Collected data entries
--------------------
-- ==== Sys2Proof/WellFormed.lean ====
section
/-! DEFINITION. Which commands are legal by `W` alone (30_encoding R85 c, R86): no reserved field value.
Every other field of `Instr` has exactly its encoding's width, so nothing else can be ill-formed. -/

namespace Sys2Proof

/-- No reserved field value: `NOTEON` `mode` 3, `BQCOEF` `k` 5 to 7, `LFOCFG` `type` 3 (30_encoding R85 c). -/
def Instr.wellFormed : Instr → Bool
  | .nop => true
  | .noteon _ mode _ _ _ _ _ _ _ => mode != 3
  | .release _ => true
  | .cut _ => true
  | .setend _ _ _ => true
  | .tick => true
  | .bstep _ _ _ _ => true
  | .bread _ => true
  | .vdirect _ _ => true
  | .bqcoef _ _ k _ => k.toNat ≤ 4
  | .lfocfg type _ _ _ _ _ => type != 3
  | .vgain _ _ _ => true
  | .mgain _ _ => true
  | .mix => true
  | .frame => true
  | .rdreg _ _ => true
  | .rdbuf _ _ => true
  | .rdk _ _ => true
  | .rdrom _ _ => true

/-- The command is legal by its word alone. -/
abbrev Instr.WellFormed (i : Instr) : Prop := i.wellFormed = true

end Sys2Proof
end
--------------------
● **About this exercise**
Whenever the word "field" appears in a line of the data above, that line counts. Say how many lines count, and nothing more.

● **Exercise output**
3